/bbfetch

BBFetch is a powerful shell script designed to facilitate the batch downloading of genomic data using ncbi-datasets

Primary LanguageShellApache License 2.0Apache-2.0

BBFetch

Batch Biomolecular Fetch

BBFetch ⚡️Batch Biomolecular Fetch⚡️ is a powerful shell script designed to facilitate the batch downloading of genomic data from a specified list of accession numbers. Utilizing GNU Parallel, BBFetch efficiently manages multiple downloads in parallel, significantly reducing the time required to download large datasets. The tool also incorporates integrity checks for each download, ensuring the reliability of the downloaded files.

Updates

ℹ️ BBfetch-cli⚡ver-0.0.5 Updates:

✅ Auto sequence sent to file's folder and data folder for unzip datasets and dl folder for datasets
✅ Added Support for corrupt file validation✨
✅ ✨Auto Extraction finally😍
✅ L⭕G file maintenance💁🏻‍♂️ failed ids go there

Prerequisites

Before using BBFetch, there are a few prerequisites to ensure the script runs smoothly.

NCBI Datasets CLI Tools

BBFetch requires the NCBI Datasets CLI tools to be pre-installed. These tools are available as a Conda package and include both datasets and dataformat commands necessary for downloading and verifying genomic data.

Install using Conda

  1. First, create a Conda environment:

    conda create -n ncbi_datasets
  2. Then, activate your new environment:

    conda activate ncbi_datasets
  3. Finally, install the datasets Conda package:

    conda install -c conda-forge ncbi-datasets-cli

GNU Parallel

Ensure you have GNU Parallel installed on your system. This tool allows BBFetch to download multiple datasets concurrently.

Install using Conda (Alternative Method)

You can also install GNU Parallel using Conda with the following commands:

conda config --add channels conda-forge
conda config --set channel_priority strict
mamba install parallel

Linux (Debian/Ubuntu)

sudo apt-get update
sudo apt-get install parallel

Linux (Fedora)

sudo dnf install parallel

macOS

GNU Parallel can be installed on macOS using Homebrew:

brew install parallel

Windows

For Windows users, GNU Parallel can be run under WSL (Windows Subsystem for Linux).
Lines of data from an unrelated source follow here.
-- ==== Sys2Proof/Machine/Narta.lean ====
section
/-!
DEFINITION. The Narta ports (chapter 10): flits and replay, failure and failover, changes of home, training, and the host's
transactions from their acceptance to their completion, but for the access of a control register itself.
-/
namespace Sys2Proof.Machine

/-! ## Jobs' reads (R281) -/

/-- The lowest free device tag of a port (R282). -/
def freeTag (n : Narta) : Option Nat := (List.range 4096).find? (fun t => (mget none n.reads t).isNone)

/-- An MRD goes out on a port under a new tag. -/
def sendRead (d : Dev) (h addr len : Nat) (p : ReadFor) : Option Dev :=
  match freeTag (narta d h) with
  | none => none
  | some t =>
    let n := narta d h
    let d := setNarta d h { n with reads := mput none n.reads t (some ⟨addr, len, [], p⟩) }
    some (sendOn d h (mkTlp tMrd t 0 false 0 len addr []))

/-- A job with bytes left and no read outstanding issues its next one: at most 4,096 bytes within a 4 KiB span of host
memory, or 256 bytes within a span of tower memory. -/
def jobIssue (d : Dev) (id : Nat) : Dev :=
  match mget none d.jobs id with
  | none => d
  | some j =>
    if j.busy || j.left == 0 || j.fail.isSome then d
    else if j.host then
      if (mget none d.change j.who).isSome then d
      else
        match route d j.who with
        | none => d
        | some h =>
          match sendRead d h j.addr (min j.left (4096 - j.addr % 4096)) (.job id) with
          | none => d
          | some d => { d with jobs := mput none d.jobs id (some { j with busy := true }) }
    else
      let a := j.addr % 2 ^ 44
      match addrKind d.kind a with
      | .tower t k o =>
        let d := { d with jobs := mput none d.jobs id (some { j with busy := true }) }
        queuePiece d t (pageCol d t k) ⟨k, o, min j.left (256 - o % 256), .read, .job id⟩
      | _ =>
        let src := if j.who < 8 then partPg j.who else BOOT.page.pg 0
        barkReserved { d with jobs := mput none d.jobs id (some { j with fail := some stMalformed }) } src a

def newJob (d : Dev) (kind : JobKind) (host : Bool) (who addr len : Nat) : Dev :=
  let id := d.nextJob
  jobIssue { d with nextJob := id + 1, jobs := mput none d.jobs id (some ⟨kind, host, who, addr, len, [], false, none⟩) } id

/-- Is the flush of a change of home outstanding on the old port? -/
def flushOut (d : Dev) (who : Nat) : Bool :=
  (narta d (homeOf d who)).reads.any (fun r => match r.2 with | some q => q.purpose == .flush who | none => false)

/-- The flush that a change of home waits for goes out on the old port, once a tag is free (R282, R289). -/
def flushIssue (d : Dev) (who : Nat) : Dev :=
  if (mget none d.change who).isNone || flushOut d who then d else (sendRead d (homeOf d who) 0 0 (.flush who)).getD d

/-- Jobs and flushes that wait for a port or a tag try again. -/
def jobsIssue (d : Dev) : Dev :=
  (d.jobs.map (·.1)).foldl jobIssue ((d.change.map (·.1)).foldl flushIssue d)

/-! ## Port state, failure and failover (R275, R289, R290, R292) -/

/-- What waited for a change of home or system port goes out (R289). -/
def endChange (d : Dev) (who : Nat) : Dev :=
  match mget none d.change who with
  | none => d
  | some h =>
    let mine := (d.changeTlps.filter (fun x => x.1 == who)).map (·.2)
    let d := { d with change := mput none d.change who none,
                      changeTlps := d.changeTlps.filter (fun x => x.1 != who) }
    let d := setHome d who h
    jobsIssue (mine.foldl (fun d x => sendFor d who x) d)

/-- Host requests of port `x` that end through a failover (R290 step 5): not begun, begun, or with a last CPL that is not
acknowledged. -/
def failoverTags (n : Narta) (x : Nat) : Nat :=
  ((n.unacked.map (·.tlp) ++ n.wait).filter (fun t => tlpClass t == 2 && tlpLast t && tlpOrig t == x)).length +
    (n.tags.filter (fun p => p.2 == some x && !n.wait.any (lastCpl x p.1))).length

/-- Has the port accepted the last completion of a device read? Accepted completions are carried out whatever then happens to
the port (R268). -/
def readEnds (n : Narta) (tag : Nat) : Bool :=
  n.rx.any (fun r => tlpClass r.tlp == 2 && tlpTag r.tlp == tag && tlpLast r.tlp)

/-- Jobs whose read is outstanding on the port. -/
def jobReads (n : Narta) : List (Nat × Nat × Nat) :=
  n.reads.filterMap (fun r => match r.2 with
    | some q => (match q.purpose with | .job i => if readEnds n r.1 then none else some (i, q.addr, q.len) | _ => none)
    | none => none)

/-- A job whose read could not be issued again waits for a tag or for a port. -/
def jobWaits (d : Dev) (id : Nat) : Dev :=
  match mget none d.jobs id with
  | some j => { d with jobs := mput none d.jobs id (some { j with busy := false }) }
  | none => d

/-- The BARK messages of the barks raised so far, on port `y` (R290 step 2). -/
def barksOn (d : Dev) : Dev × List Bark :=
  let bs := d.evt.raised
  let change := d.change
  let d := bs.foldl barkOut { d with evt := { d.evt with raised := [] }, change := mput none change sysWho none }
  ({ d with change := change }, bs)

/-- What port `x` leaves to port `y`, which is up (R290): `n` is port x as it stopped. -/
def failover (d : Dev) (n : Narta) (x y : Nat) : Dev :=
  let posted := (n.unacked.map (·.tlp)).filter (fun t => tlpClass t == 0)
  let late := n.wait.filter (fun t => tlpClass t == 0)
  let cpls := (n.unacked.map (·.tlp) ++ n.wait).filter (fun t => tlpClass t == 2)
  let undone := (n.rx.filter (fun r => tlpClass r.tlp == 1)).map (fun r => tlpTag r.tlp) ++ n.flushes.map (·.1)
  let jobs := jobReads n
  let changing := d.change.map (·.1)
  let d := (List.range 9).foldl (fun d w => if homeOf d w == x then setHome d w y else d) d
  let (d, barks) := barksOn d
  let d := posted.foldl (fun d t => sendOn d y t) d
  let d := late.foldl (fun d t => sendOn d y t) d
  let d := jobs.foldl (fun d q => (sendRead d y q.2.1 q.2.2 (.job q.1)).getD (jobWaits d q.1)) d
  let m := narta d x
  let d := setNarta d x { m with rx := m.rx.filter (fun r => tlpClass r.tlp != 1), flushes := [],
                                 tags := m.tags.map (fun p => (p.1, p.2.map (fun _ => y))) }
  let d := cpls.foldl (fun d t => sendOn d y t) d
  let d := undone.foldl (fun d t => sendCpl d x t 0 stLink true []) d
  let d := changing.foldl (fun d w =>
    if (mget none d.change w).isSome then
      endChange { d with change := mput none d.change w (some (if mget none d.change w == some x then y else (mget none d.change w).getD y)) } w
    else d) d
  let d := barks.foldl barkRing d
  { d with failover := d.failover ++ [⟨x, failoverTags n x, posted.length + jobs.length⟩] }

/-- Port `x` stops; with the other port up its homes, its traffic and its accepted requests move there (R290), and with none up
the device holds what it would send and accepted requests run to their ends (R292). `st` is its new state, `fails` that it
fails (R275): a port that FULL_TRAIN or the far end takes out of service to train fresh hands over its traffic in the same
way. -/
def stopPort (d : Dev) (x st : Nat) (fails : Bool) : Dev :=
  let n := narta d x
  let acc := accepted n
  let ended := n.rx.filter (fun r => tlpClass r.tlp != 2 || readEnds n (tlpTag r.tlp))
  let d := if fails then count d (hlkPg x) HLK.PORT_FAILS 1 else d
  let d := setNarta d x { n with st := st, width := 3, wait := [], unacked := [], flits := [], resend := false, lastNak := none,
                                 part := [], hold := [], expect := acc, ackSent := acc, nak := false, reads := n.reads.filter (fun r => readEnds n r.1), stopping := false,
                                 rx := ended }
  let d := portEvent d x
  let d := if fails then bark d 0x1701 (hlkPg x) (portDie x) 2 none none ([BitVec.ofNat 8 x, 0] ++ leBytes 2 acc) else d
  if portUp d (1 - x) then failover d n x (1 - x)
  else
    let d := (jobReads n).foldl (fun d q => jobWaits d q.1) d
    let sent := (n.unacked.map (·.tlp)).filter (fun t => tlpClass t == 0)
    let rest := n.wait.filter (fun t => tlpClass t == 0) ++
      (n.unacked.map (·.tlp) ++ n.wait).filter (fun t => tlpClass t == 2)
    let d := { d with heldTlps := d.heldTlps ++ sent ++ rest }
    (d.change.map (·.1)).foldl (fun d w => endChange d w) d

def failPort (d : Dev) (x st : Nat) : Dev := stopPort d x st true

/-- FAILOVER_DONE is sent when every host request of the failed port has ended (R290 step 6). -/
def failoverEnds (d : Dev) (f : Failover) : Dev :=
  let y := 1 - f.port
  if (narta d f.port).tags.any (fun p => p.2 == some y && !cplQueued d f.port p.1) then d
  else
    let d := { d with failover := d.failover.erase f }
    let x := mkMsg mcDone 0 0 (f.port * 2 ^ 15) (leBytes 4 f.tags ++ leBytes 4 f.reissued ++ zeros 24)
    if portUp d y then sendOn d y x else if portUp d f.port then sendOn d f.port x else { d with heldTlps := d.heldTlps ++ [x] }

def failoverPump (d : Dev) : Dev := d.failover.foldl failoverEnds d

/-- HELLO (R287): the port, the part code and the first 24 bytes of the identity digest. -/
def hello (d : Dev) (h : Nat) : Tlp :=
  let digest := ((List.range 3).map (fun i => leBytes 8 (idWord i))).flatten
  mkMsg mcHello 0 0 h (leBytes 2 (Config.partCode d.kind) ++ zeros 6 ++ digest)

/-- A port comes up (R287, R292): HELLO, PORT_EVENT, then what the device holds. -/
def portComesUp (d : Dev) (h : Nat) : Dev :=
  let alone := !portUp d (1 - h)
  let d := setNarta d h { narta d h with st := psUp }
  let d := sendOn d h (hello d h)
  let d := portEvent d h
  if alone then
    let d := (List.range 9).foldl (fun d w => if homeOf d w == h then d else setHome d w h) d
    let held := d.heldTlps
    let d := { d with heldTlps := [] }
    jobsIssue (held.foldl (fun d t => sendOn d h t) d)
  else d

/-- A port changes state otherwise: PORT_EVENT. -/
def portState (d : Dev) (h st : Nat) : Dev :=
  if (narta d h).st == st then d else portEvent (setNarta d h { narta d h with st := st }) h

/-! ## Flits and replay (R267, R268) -/

/-- Acknowledged flits leave the replay buffer, and with them the transactions of which every flit lies before ACK. -/
def ackFlits (n : Narta) (ack : Nat) : Narta :=
  match n.flits with
  | [] => n
  | x :: _ =>
    let k := (ack + 4096 - x.seq) % 4096
    if k ≤ inFlight n then
      let left := n.flits.drop k
      { n with flits := left, unacked := n.unacked.filter (fun y => left.any (fun f => f.seq == (y.seq + y.flits - 1) % 4096)),
               lastNak := if k > 0 then none else n.lastNak }
    else n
Install WSL and a Linux distribution from the Microsoft Store, then follow the Linux installation instructions above.

Making the Script Executable

To make the BBFetch script executable, navigate to the directory containing the script and run the following command:

chmod +x bbfetch.sh

Usage

  1. Prepare a text file containing the list of accession numbers you wish to download, with each accession number on a separate line.
  2. Run the script by executing ./bbfetch.sh in your terminal.
  3. When prompted, enter the filename of your list of accession numbers.

Important Notes

  • Before running the script, consider increasing the file descriptor limit to accommodate a large number of parallel downloads. This can be done by executing ulimit -n [desired limit] in your terminal.
  • Ensure you have sufficient disk space and a stable internet connection to complete the downloads.

Contributing

Contributions to BBFetch are welcome! Please feel free to fork the repository, make your changes, and submit a pull request.